Saturday, March 15, 2008

Can the Canes Change Things in the Dance?

Lance Hurdle is the most important Cane


Tonight we assume that Sunday will bring Miami its first NCAA birth in six seasons since Perry Clark began his trashing of what had become a pretty respectable national program. However, as I write this events in Atlanta have cast doubt on everything: Mississippi State's improbable loss to Georgia, the last place team in the SEC who becomes the first team ever to win two conference tournament games in history on the same day (even more interesting that the games were in a different location than originally scheduled and were played in front of a sparse crowd of official observers in addition to the fact both teams Georgia beat are likely NCAA bound) coupled with Coppin State's shocking upset of Morgan State have sent the Hurricanes down to #34 in the RPI just eight days after having been ranked #21 and considered an NCAA lock. In 1998 Wake Forest was ranked #35 in the RPI and had the 2nd highest Strength of Schedule in the nation. They were however passed up for Florida State ranked #39 in the RPI and having lost 12 of its final 18 games. That Wake Forest team remains the only ACC team ever with a sub 40 RPI to miss the dance. So chances remain very very good Miami (probably about 90%) will make the dance but a small window of doubt has in fact opened as of this evening. This morning Miami was a 99.5% lock for the dance.

If Miami makes the highly unlikely fall to the NIT the issues remain the same so let's go through them.

Consistent Point Guard Play:

In my mind the Canes would be nowhere near the NCAAs if Lance Hurdle had not emerged as a go-to point guard late in the season. At the midway point in the ACC campaign I was quite frankly unsure if Miami was even worthy of an NIT bid because they looked so slow and dysfunctional on offense, and their 2-3 matchup zone defense had been exposed. But Hurdle's emergence in the stretch of games that began in Blacksburg and culminated in a resounding win at home over Maryland changed the Hurricanes season and the way they moved the ball on offense. But since that game Hurdle has been inconsistent. He was terrible @ Clemson, @ FSU, and Friday vs Va Tech. He was great Thursday vs NC State, vs BC and vs Virginia. Not so coincidently when Hurdle is on the Hurricanes have won seven straight, and when he's been off they haven't won since January. Hurdle was on against Duke, so Miami slayed a giant. Hurdle was off against FSU twice giving the Noles a sweep of their biggest league rival.

Dwayne Collins must post up and be aggressive on the boards

Dwayne Collins poor play the last four games has been mystifying. After dominating in the paint the whole month of February, March has shown Collins to be a step slower, and even worse a step lazier with lots of silly off the ball fouls and an unwillingness to go strong at his man to the basket. Collins also has failed to set a single effective pick that I recall in the last three games.
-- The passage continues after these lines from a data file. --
-- ==== Sys2Proof/Laws/Kept.lean ====
section
/-!
SUPPORT. What every operation keeps: the commands that wait, the canonical form of the tables, and every part of the
state but those it is said to change. One lemma for each operation follows in the files beside this one, so that a
proof about a step cites them and unfolds nothing.
-/
set_option linter.unusedTactic false
set_option linter.unreachableTactic false
namespace Sys2Proof.Machine

/-- `s` comes from `o` by a change of the parts `l` alone, which keeps the queue and the canonical form. -/
structure Kept (l : List Part) (o s : State) : Prop where
  queue : s.pending = o.pending
  canon : Canon o → Canon s
  same : Within l o s

/-- An outcome that, where it is a next state, comes from `o` in this way. -/
structure KeptNext (l : List Part) (o : State) (x : Host.Outcome State Fault Refusal) : Prop where
  kept : ∀ t, x = .next t → Kept l o t

variable {l : List Part} {o s t : State}

theorem Kept.refl (s : State) : Kept l s s := ⟨rfl, id, fun p _ => by cases p <;> rfl⟩

/-- A part that may change, of a list of parts that may. -/
theorem part_mem {p : Part} {k : List Part} (hl : k ⊆ l) (h : k.contains p = true) : p ∈ l :=
  hl (List.contains_iff_mem.mp h)

theorem parts_sub {k' k : List Part} (hl : k ⊆ l) (h : (k'.all fun p => k.contains p) = true) : k' ⊆ l := by
  intro p hp
  exact hl (List.contains_iff_mem.mp (List.all_eq_true.mp h p hp))

/-- A record update that leaves the queue, the registers, the memories and the epoch. -/
theorem Kept.upd {pairLo' : List ((Nat × Nat) × BitVec 32)} {pairHi' : List ((Nat × Nat) × BitVec 32)} {timebase' :
    Nat} {freeCtr' : Nat} {fc' : FcSt} {ilk' : List (Nat × Ilk)} {seq' : SeqSt} {eng' : EngSt} {mbx' : List (Nat ×
    MbxSt)} {ecs' : EcsSt} {msix' : Bool} {mot' : List (Nat × MotSt)} {bus' : List (Nat × BusSt)} {stn' : List (Nat ×
    StnSt)} {marks' : List MarkEdge} {cal' : CalSt} {pool' : PoolSt} {hvc' : List (Nat × HvcSt)} {htr' : List (Nat ×
    HtrSt)} {thm' : ThmSt} {warmTs' : Nat} {rst' : RstSt} {clk' : ClkSt} {latch' : List (Nat × BitVec 32)} {le' : List
    ((Nat × Nat) × LeSlot)} {lee' : List (Nat × LeEng)} {pair' : PairSt} {seam' : SeamSt} {irq' : List (Nat × Nat)}
    {hio' : HostSt} {dma' : List (Nat × DmaSt)} {memc' : MemcSt} {sec' : SecSt} (h : Kept l o s) (h_pairLo : pairLo' =
    s.pairLo ∨ Part.pairLo ∈ l) (h_pairHi : pairHi' = s.pairHi ∨ Part.pairHi ∈ l) (h_timebase : timebase' = s.timebase
    ∨ Part.timebase ∈ l) (h_freeCtr : freeCtr' = s.freeCtr ∨ Part.freeCtr ∈ l) (h_fc : fc' = s.fc ∨ Part.fc ∈ l)
    (h_ilk : ilk' = s.ilk ∨ Part.ilk ∈ l) (h_seq : seq' = s.seq ∨ Part.seq ∈ l) (h_eng : eng' = s.eng ∨ Part.eng ∈ l)
    (h_mbx : mbx' = s.mbx ∨ Part.mbx ∈ l) (h_ecs : ecs' = s.ecs ∨ Part.ecs ∈ l) (h_msix : msix' = s.msix ∨ Part.msix ∈
    l) (h_mot : mot' = s.mot ∨ Part.mot ∈ l) (h_bus : bus' = s.bus ∨ Part.bus ∈ l) (h_stn : stn' = s.stn ∨ Part.stn ∈
    l) (h_marks : marks' = s.marks ∨ Part.marks ∈ l) (h_cal : cal' = s.cal ∨ Part.cal ∈ l) (h_pool : pool' = s.pool ∨
    Part.pool ∈ l) (h_hvc : hvc' = s.hvc ∨ Part.hvc ∈ l) (h_htr : htr' = s.htr ∨ Part.htr ∈ l) (h_thm : thm' = s.thm ∨
    Part.thm ∈ l) (h_warmTs : warmTs' = s.warmTs ∨ Part.warmTs ∈ l) (h_rst : rst' = s.rst ∨ Part.rst ∈ l) (h_clk :
    clk' = s.clk ∨ Part.clk ∈ l) (h_latch : latch' = s.latch ∨ Part.latch ∈ l) (h_le : le' = s.le ∨ Part.le ∈ l)
    (h_lee : lee' = s.lee ∨ Part.lee ∈ l) (h_pair : pair' = s.pair ∨ Part.pair ∈ l) (h_seam : seam' = s.seam ∨
    Part.seam ∈ l) (h_irq : irq' = s.irq ∨ Part.irq ∈ l) (h_hio : hio' = s.hio ∨ Part.hio ∈ l) (h_dma : dma' = s.dma ∨
    Part.dma ∈ l) (h_memc : memc' = s.memc ∨ Part.memc ∈ l) (h_sec : sec' = s.sec ∨ Part.sec ∈ l) : Kept l o
    ⟨s.pending, s.regs, s.mem, s.hostMem, pairLo', pairHi', timebase', s.epoch, freeCtr', fc', ilk', seq', eng', mbx',
    ecs', msix', mot', bus', stn', marks', cal', pool', hvc', htr', thm', warmTs', rst', clk', latch', le', lee',
    pair', seam', irq', hio', dma', memc', sec'⟩ := by
  refine ⟨h.queue, fun hc => ⟨(h.canon hc).regs, (h.canon hc).mem, (h.canon hc).host⟩, fun p hp => ?_⟩
  have hs := h.same p hp
  cases p
  case regs => exact hs
  case mem => exact hs
  case hostMem => exact hs
  case pairLo => exact (h_pairLo.resolve_right hp).trans hs
  case pairHi => exact (h_pairHi.resolve_right hp).trans hs
  case timebase => exact (h_timebase.resolve_right hp).trans hs
  case epoch => exact hs
  case freeCtr => exact (h_freeCtr.resolve_right hp).trans hs
  case fc => exact (h_fc.resolve_right hp).trans hs
  case ilk => exact (h_ilk.resolve_right hp).trans hs
  case seq => exact (h_seq.resolve_right hp).trans hs
  case eng => exact (h_eng.resolve_right hp).trans hs
  case mbx => exact (h_mbx.resolve_right hp).trans hs
  case ecs => exact (h_ecs.resolve_right hp).trans hs
  case msix => exact (h_msix.resolve_right hp).trans hs
  case mot => exact (h_mot.resolve_right hp).trans hs
  case bus => exact (h_bus.resolve_right hp).trans hs
  case stn => exact (h_stn.resolve_right hp).trans hs
  case marks => exact (h_marks.resolve_right hp).trans hs
  case cal => exact (h_cal.resolve_right hp).trans hs
  case pool => exact (h_pool.resolve_right hp).trans hs
  case hvc => exact (h_hvc.resolve_right hp).trans hs
  case htr => exact (h_htr.resolve_right hp).trans hs
  case thm => exact (h_thm.resolve_right hp).trans hs
  case warmTs => exact (h_warmTs.resolve_right hp).trans hs
  case rst => exact (h_rst.resolve_right hp).trans hs
  case clk => exact (h_clk.resolve_right hp).trans hs
  case latch => exact (h_latch.resolve_right hp).trans hs
  case le => exact (h_le.resolve_right hp).trans hs
  case lee => exact (h_lee.resolve_right hp).trans hs
  case pair => exact (h_pair.resolve_right hp).trans hs
  case seam => exact (h_seam.resolve_right hp).trans hs
  case irq => exact (h_irq.resolve_right hp).trans hs
  case hio => exact (h_hio.resolve_right hp).trans hs
  case dma => exact (h_dma.resolve_right hp).trans hs
  case memc => exact (h_memc.resolve_right hp).trans hs
  case sec => exact (h_sec.resolve_right hp).trans hs

theorem Kept.ite {c : Prop} [Decidable c] {a b : State} (ha : Kept l o a) (hb : Kept l o b) :
    Kept l o (if c then a else b) := by
  split
  · exact ha
  · exact hb

theorem KeptNext.next (h : Kept l o s) : KeptNext l o (.next s) := by
  constructor
  intro t ht
  injection ht with ht
  exact ht ▸ h

theorem KeptNext.ite {c : Prop} [Decidable c] {a b : Host.Outcome State Fault Refusal} (ha : KeptNext l o a)
    (hb : KeptNext l o b) : KeptNext l o (if c then a else b) := by
  split
  · exact ha
  · exact hb

/-- Dropping entries keeps a table canonical. -/
theorem Tab.wfFrom_filter {α : Type} [DecidableEq α] (d : Nat → α) (p : Nat × α → Bool) (t : List (Nat × α)) :
    ∀ b, Tab.wfFrom d b t = true → Tab.wfFrom d b (t.filter p) = true := by
  induction t with
  | nil => intros; rfl
  | cons e t ih =>
    obtain ⟨k, v⟩ := e
    intro b h
    simp only [Tab.wfFrom, Bool.and_eq_true, decide_eq_true_eq] at h
    rw [List.filter_cons]
    split
    · simp only [Tab.wfFrom, Bool.and_eq_true, decide_eq_true_eq]
      exact ⟨h.1, ih _ h.2⟩
    · exact Tab.wfFrom_mono d _ b (k + 1) (by omega) (ih _ h.2)

theorem Tab.wf_filter {α : Type} [DecidableEq α] (d : Nat → α) (p : Nat × α → Bool) (t : List (Nat × α))
    (h : Tab.wf d t = true) : Tab.wf d (t.filter p) = true := Tab.wfFrom_filter d p t 0 h

/-- A table is canonical for other defaults that agree on its keys. -/
theorem Tab.wf_congr {α : Type} [DecidableEq α] (d d' : Nat → α) (t : List (Nat × α)) (hd : ∀ p ∈ t, d p.1 = d' p.1)
    (h : Tab.wf d t = true) : Tab.wf d' t = true := by
  have key : ∀ b, Tab.wfFrom d b t = true → Tab.wfFrom d' b t = true := by
    clear h
    induction t with
    | nil => intros; rfl
    | cons e t ih =>
      obtain ⟨k, v⟩ := e
      intro b h
      simp only [Tab.wfFrom, Bool.and_eq_true, decide_eq_true_eq] at h ⊢
      exact ⟨⟨h.1.1, hd (k, v) (by simp) ▸ h.1.2⟩, ih (fun p hp => hd p (by simp [hp])) _ h.2⟩
  exact key 0 h

/-- Below DRAM a byte that nothing has written reads 0 in every epoch. -/
theorem State.memInit_low {e a : Nat} (h : a < 0x1000000000) : State.memInit e a = 0 := by
  simp [State.memInit, h]

/-! ### The primitive operations -/

theorem Kept.regs (hl : Part.regs ∈ l) {r : List (Nat × Word)} (hr : Tab.wf Regs.reset s.regs = true →
    Tab.wf Regs.reset r = true) (h : Kept l o s) : Kept l o { s with regs := r } := by
  refine ⟨h.queue, fun hc => ⟨hr (h.canon hc).regs, (h.canon hc).mem, (h.canon hc).host⟩, fun p hp => ?_⟩
  have hs := h.same p hp
  cases p
  case regs => exact absurd hl hp
  all_goals exact hs

/-- Registers that fall back to their reset values. -/
theorem Kept.filterRegs {p : Nat × Word → Bool} (hl : [Part.regs] ⊆ l) (h : Kept l o s) :
    Kept l o { s with regs := s.regs.filter p } :=
  h.regs (hl (List.mem_singleton.mpr rfl)) (Tab.wf_filter _ _ _)

theorem State.wr_kept {a : Nat} {v : Word} (hl : [Part.regs] ⊆ l) (h : Kept l o s) : Kept l o (s.wr a v) :=
  h.regs (hl (List.mem_singleton.mpr rfl)) (Tab.wf_set _ _ _ _)

theorem State.mwr_kept {a : Nat} {v : Byte} (hl : [Part.mem] ⊆ l) (h : Kept l o s) : Kept l o (s.mwr a v) := by
  refine ⟨h.queue, fun hc => ⟨(h.canon hc).regs, Tab.wf_set _ _ _ _ (h.canon hc).mem, (h.canon hc).host⟩, fun p hp => ?_⟩
  have hs := h.same p hp
  cases p
  case mem => exact absurd (hl (List.mem_singleton.mpr rfl)) hp
  all_goals exact hs

theorem State.hwr_kept {a : Nat} {v : Byte} (hl : [Part.hostMem] ⊆ l) (h : Kept l o s) : Kept l o (s.hwr a v) := by
  refine ⟨h.queue, fun hc => ⟨(h.canon hc).regs, (h.canon hc).mem, Tab.wf_set _ _ _ _ (h.canon hc).host⟩, fun p hp => ?_⟩
  have hs := h.same p hp
  cases p
  case hostMem => exact absurd (hl (List.mem_singleton.mpr rfl)) hp
  all_goals exact hs

theorem each_kept {α : Type} {k : List α} {g : α → State → State} (hg : ∀ a s, Kept l o s → Kept l o (g a s))
    (h : Kept l o s) : Kept l o (each k g s) := by
  induction k generalizing s with
  | nil => exact h
  | cons a k ih => exact ih (hg a s h)

theorem when_kept {c : Bool} {g : State → State} (hg : ∀ s, Kept l o s → Kept l o (g s)) (h : Kept l o s) :
    Kept l o (when c g s) := by
  unfold when
  split
  · exact hg s h
  · exact h

theorem Kept.snd {α : Type} {p : α × State} {a : α} (e : p = (a, t)) (h : Kept l o p.2) : Kept l o t := by
  rw [e] at h
  exact h

theorem id_kept (h : Kept l o s) : Kept l o (id s) := h

end Sys2Proof.Machine
end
Simply put, I fear the big man has run out of gas.

Brian Asbury Must Show Up

Brian Asbury is a swing man who is difficult to guard when his head is in the game. Asbury can blow by defenders on the dribble and also hit outside jumpers. He is also the only decent man to man perimeter defender on the team and thus Frank Haith has had to resort to play almost purely zone this season. But Asbury often times doesn't show up. He was benched midway through the season and on regular occasions simply takes the day off. We saw how mentally fragile Asbury was as a freshman when the Canes were looking for any sort of bench scoring to make an NCAA push. As a sophomore he was the best player on a bad team. As a junior he has been a non factor more often than not on a likely tournament team. To sum up Asbury's career he's been frustrating and ineffective when we needed him most, and great when the games haven't mattered and we've been lousy anyway. He must step up.


2 comments:

Anonymous said...

Anthony King has been awful throughout much of the stretch run.
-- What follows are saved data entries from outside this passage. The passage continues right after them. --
-- ==== Sys2Proof/Laws/KeptReset.lean ====
section
/-!
SUPPORT. The operations of Machine/Reset keep the queue, the canonical form, and the parts they do not name.
-/
set_option linter.unusedTactic false
set_option linter.unreachableTactic false
namespace Sys2Proof.Machine

variable {L : List Part} {O : State}

theorem State.modRst_kept {g : RstSt → RstSt} {s : State} (hl : [.rst] ⊆ L) (hk : Kept L O s) :
    Kept L O (State.modRst g s) := by
  unfold State.modRst
  try dsimp only
  repeat' (first | with_reducible assumption | exact parts_sub hl rfl | with_reducible apply id_kept | with_reducible apply KeptNext.next | with_reducible apply Kept.ite | with_reducible apply Kept.filterRegs | with_reducible apply KeptNext.ite | intro _ | split | with_reducible apply Kept.upd | with_reducible exact Or.inl rfl | exact Or.inr (part_mem hl rfl))

theorem State.modClk_kept {g : ClkSt → ClkSt} {s : State} (hl : [.clk] ⊆ L) (hk : Kept L O s) :
    Kept L O (State.modClk g s) := by
  unfold State.modClk
  try dsimp only
  repeat' (first | with_reducible assumption | exact parts_sub hl rfl | with_reducible apply id_kept | with_reducible apply KeptNext.next | with_reducible apply Kept.ite | with_reducible apply Kept.filterRegs | with_reducible apply KeptNext.ite | intro _ | split | with_reducible apply Kept.upd | with_reducible exact Or.inl rfl | exact Or.inr (part_mem hl rfl))

theorem raiseLevel_kept {l : Nat} {s : State} (hl : [.regs, .mem, .hostMem, .freeCtr, .fc, .seq, .eng, .mbx, .ecs, .mot, .stn, .cal, .pool, .hvc, .htr, .seam] ⊆ L) (hk : Kept L O s) :
    Kept L O (raiseLevel l s) := by
  unfold raiseLevel
  try dsimp only
  repeat' (first | with_reducible assumption | exact parts_sub hl rfl | with_reducible apply assertLine_kept | with_reducible apply State.setB_kept | with_reducible apply id_kept | with_reducible apply KeptNext.next | with_reducible apply Kept.ite | with_reducible apply Kept.filterRegs | with_reducible apply KeptNext.ite | intro _ | split | with_reducible apply Kept.upd | with_reducible exact Or.inl rfl | exact Or.inr (part_mem hl rfl))

theorem dropLevel_kept {l : Nat} {s : State} (hl : [.regs] ⊆ L) (hk : Kept L O s) :
    Kept L O (dropLevel l s) := by
  unfold dropLevel
  try dsimp only
  repeat' (first | with_reducible assumption | exact parts_sub hl rfl | with_reducible apply State.setB_kept | with_reducible apply id_kept | with_reducible apply KeptNext.next | with_reducible apply Kept.ite | with_reducible apply Kept.filterRegs | with_reducible apply KeptNext.ite | intro _ | split | with_reducible apply Kept.upd | with_reducible exact Or.inl rfl | exact Or.inr (part_mem hl rfl))

theorem domainHidden_kept {k : Nat} {s : State} (hl : [.stn, .hio] ⊆ L) (hk : Kept L O s) :
    Kept L O (domainHidden k s) := by
  unfold domainHidden
  try dsimp only
  repeat' (first | with_reducible assumption | exact parts_sub hl rfl | with_reducible apply id_kept | with_reducible apply KeptNext.next | with_reducible apply Kept.ite | with_reducible apply Kept.filterRegs | with_reducible apply KeptNext.ite | intro _ | split | with_reducible apply Kept.upd | with_reducible exact Or.inl rfl | exact Or.inr (part_mem hl rfl))

theorem pdOff_kept {k : Nat} {s : State} (hl : [.regs, .stn, .clk, .hio] ⊆ L) (hk : Kept L O s) :
    Kept L O (pdOff k s) := by
  unfold pdOff
  try dsimp only
  repeat' (first | with_reducible assumption | exact parts_sub hl rfl | with_reducible apply domainHidden_kept | with_reducible apply State.wr_kept | with_reducible apply State.modClk_kept | with_reducible apply setPd_kept | with_reducible apply id_kept | with_reducible apply KeptNext.next | with_reducible apply Kept.ite | with_reducible apply Kept.filterRegs | with_reducible apply KeptNext.ite | intro _ | split | with_reducible apply Kept.upd | with_reducible exact Or.inl rfl | exact Or.inr (part_mem hl rfl))

theorem allDomainsOff_kept {s : State} (hl : [.regs, .stn, .clk, .hio] ⊆ L) (hk : Kept L O s) :
    Kept L O (allDomainsOff s) := by
  unfold allDomainsOff
  try dsimp only
  repeat' (first | with_reducible assumption | exact parts_sub hl rfl | with_reducible apply each_kept | with_reducible apply pdOff_kept | with_reducible apply State.modClk_kept | with_reducible apply id_kept | with_reducible apply KeptNext.next | with_reducible apply Kept.ite | with_reducible apply Kept.filterRegs | with_reducible apply KeptNext.ite | intro _ | split | with_reducible apply Kept.upd | with_reducible exact Or.inl rfl | exact Or.inr (part_mem hl rfl))

theorem certMirror_kept {cert : Bool} {jtag : Bool} {s : State} (hl : [.regs] ⊆ L) (hk : Kept L O s) :
    Kept L O (certMirror cert jtag s) := by
  unfold certMirror
  try dsimp only
  repeat' (first | with_reducible assumption | exact parts_sub hl rfl | with_reducible apply State.wr_kept | with_reducible apply State.setB_kept | with_reducible apply id_kept | with_reducible apply KeptNext.next | with_reducible apply Kept.ite | with_reducible apply Kept.filterRegs | with_reducible apply KeptNext.ite | intro _ | split | with_reducible apply Kept.upd | with_reducible exact Or.inl rfl | exact Or.inr (part_mem hl rfl))

theorem warmBase_kept {s : State} (hl : [.regs, .mem, .pairLo, .pairHi, .epoch, .fc, .seq, .eng, .mbx, .ecs, .msix, .mot, .bus, .stn, .marks, .cal, .pool, .hvc, .htr, .thm, .warmTs, .rst, .clk, .latch, .le, .lee, .pair, .seam, .irq, .hio, .dma, .memc, .sec] ⊆ L) (hk : Kept L O s) :
    Kept L O (warmBase s) := by
  refine ⟨hk.queue, fun hc => ?_, fun p hp => ?_⟩
  · refine ⟨Tab.wf_filter _ _ _ (hk.canon hc).regs, ?_, (hk.canon hc).host⟩
    refine Tab.wf_congr (State.memInit s.epoch) _ _ ?_ (Tab.wf_filter _ _ _ (hk.canon hc).mem)
    intro p hp
    have hlt : p.1 < 0x1000000000 := by simpa using (List.mem_filter.mp hp).2
    rw [State.memInit_low hlt]
    exact (State.memInit_low hlt).symm
  · have hs := hk.same p hp
    cases p
    case hostMem => exact hs
    case timebase => exact hs
    case freeCtr => exact hs
    case ilk => exact hs
    all_goals exact absurd (part_mem hl rfl) hp

theorem warmReset_kept {c : Nat} {s : State} (hl : [.regs, .mem, .hostMem, .pairLo, .pairHi, .epoch, .freeCtr, .fc, .seq, .eng, .mbx, .ecs, .msix, .mot, .bus, .stn, .marks, .cal, .pool, .hvc, .htr, .thm, .warmTs, .rst, .clk, .latch, .le, .lee, .pair, .seam, .irq, .hio, .dma, .memc, .sec] ⊆ L) (hk : Kept L O s) :
    Kept L O (warmReset c s) := by
  unfold warmReset
  try dsimp only
  repeat' (first | with_reducible assumption | exact parts_sub hl rfl | with_reducible apply State.setB_kept | with_reducible apply warmBase_kept | with_reducible apply State.wr_kept | with_reducible apply State.setF_kept | with_reducible apply setPair_kept | with_reducible apply State.modEng_kept | with_reducible apply certMirror_kept | with_reducible apply ilkRefresh_kept | with_reducible apply when_kept | with_reducible apply raiseLevel_kept | with_reducible apply id_kept | with_reducible apply KeptNext.next | with_reducible apply Kept.ite | with_reducible apply Kept.filterRegs | with_reducible apply KeptNext.ite | intro _ | split | with_reducible apply Kept.upd | with_reducible exact Or.inl rfl | exact Or.inr (part_mem hl rfl))

theorem warmResetDone_kept {s : State} (hl : [.regs, .rst] ⊆ L) (hk : Kept L O s) :
    Kept L O (warmResetDone s) := by
  unfold warmResetDone
  try dsimp only
  repeat' (first | with_reducible assumption | exact parts_sub hl rfl | with_reducible apply when_kept | with_reducible apply State.modRst_kept | with_reducible apply State.setF_kept | with_reducible apply id_kept | with_reducible apply KeptNext.next | with_reducible apply Kept.ite | with_reducible apply Kept.filterRegs | with_reducible apply KeptNext.ite | intro _ | split | with_reducible apply Kept.upd | with_reducible exact Or.inl rfl | exact Or.inr (part_mem hl rfl))

theorem execWresetPin_kept {ns : Nat} {s : State} (hl : [.regs, .mem, .hostMem, .pairLo, .pairHi, .epoch, .freeCtr, .fc, .seq, .eng, .mbx, .ecs, .msix, .mot, .bus, .stn, .marks, .cal, .pool, .hvc, .htr, .thm, .warmTs, .rst, .clk, .latch, .le, .lee, .pair, .seam, .irq, .hio, .dma, .memc, .sec] ⊆ L) (hk : Kept L O s) :
    KeptNext L O (execWresetPin ns s) := by
  unfold execWresetPin
  try dsimp only
  repeat' (first | with_reducible assumption | exact parts_sub hl rfl | with_reducible apply when_kept | with_reducible apply warmReset_kept | with_reducible apply id_kept | with_reducible apply KeptNext.next | with_reducible apply Kept.ite | with_reducible apply Kept.filterRegs | with_reducible apply KeptNext.ite | intro _ | split | with_reducible apply Kept.upd | with_reducible exact Or.inl rfl | exact Or.inr (part_mem hl rfl))

theorem execRstSwresetWrite_kept {w : Agent} {v : Word} {s : State} (hl : [.regs, .mem, .hostMem, .pairLo, .pairHi, .epoch, .freeCtr, .fc, .seq, .eng, .mbx, .ecs, .msix, .mot, .bus, .stn, .marks, .cal, .pool, .hvc, .htr, .thm, .warmTs, .rst, .clk, .latch, .le, .lee, .pair, .seam, .irq, .hio, .dma, .memc, .sec] ⊆ L) (hk : Kept L O s) :
    KeptNext L O (execRstSwresetWrite w v s) := by
  unfold execRstSwresetWrite
  try dsimp only
  repeat' (first | with_reducible assumption | exact parts_sub hl rfl | with_reducible apply onPl0_kept | with_reducible apply warmReset_kept | with_reducible apply ignore_kept | with_reducible apply id_kept | with_reducible apply KeptNext.next | with_reducible apply Kept.ite | with_reducible apply Kept.filterRegs | with_reducible apply KeptNext.ite | intro _ | split | with_reducible apply Kept.upd | with_reducible exact Or.inl rfl | exact Or.inr (part_mem hl rfl))

theorem execThermalOffEntry_kept {s : State} (hl : [.regs, .mem, .hostMem, .freeCtr, .seq, .eng, .mbx, .ecs, .mot, .stn, .cal, .pool, .hvc, .htr, .thm, .clk, .seam, .hio] ⊆ L) (hk : Kept L O s) :
    KeptNext L O (execThermalOffEntry s) := by
  unfold execThermalOffEntry
  try dsimp only
  repeat' (first | with_reducible assumption | exact parts_sub hl rfl | with_reducible apply when_kept | with_reducible apply safeEnter_kept | with_reducible apply allDomainsOff_kept | with_reducible apply State.setB_kept | with_reducible apply State.setF_kept | with_reducible apply State.modThm_kept | with_reducible apply id_kept | with_reducible apply KeptNext.next | with_reducible apply Kept.ite | with_reducible apply Kept.filterRegs | with_reducible apply KeptNext.ite | intro _ | split | with_reducible apply Kept.upd | with_reducible exact Or.inl rfl | exact Or.inr (part_mem hl rfl))

end Sys2Proof.Machine
end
I believe it is critical we get him to improve substantially inside and for him to be mentally tougher. He's still the most dangerous post player we have if he's on.

DC isn't getting enough looks. I love Jack and but he and Dews seem to be forcing shots lately.

Anonymous said...

I have been watching Haith closely all year and I have never seen a coach that uses timeouts less than him during the course of a game. He almost never uses them to stop momentum and design a play. He uses them all at the end of the game or once in a while, at the end of a half. I know you used to harp on this constantly but now that we've been winning more or less you've dropped the subject. Nut each of the three losses down the stretch may have been avoided with smarter utilization of timeouts.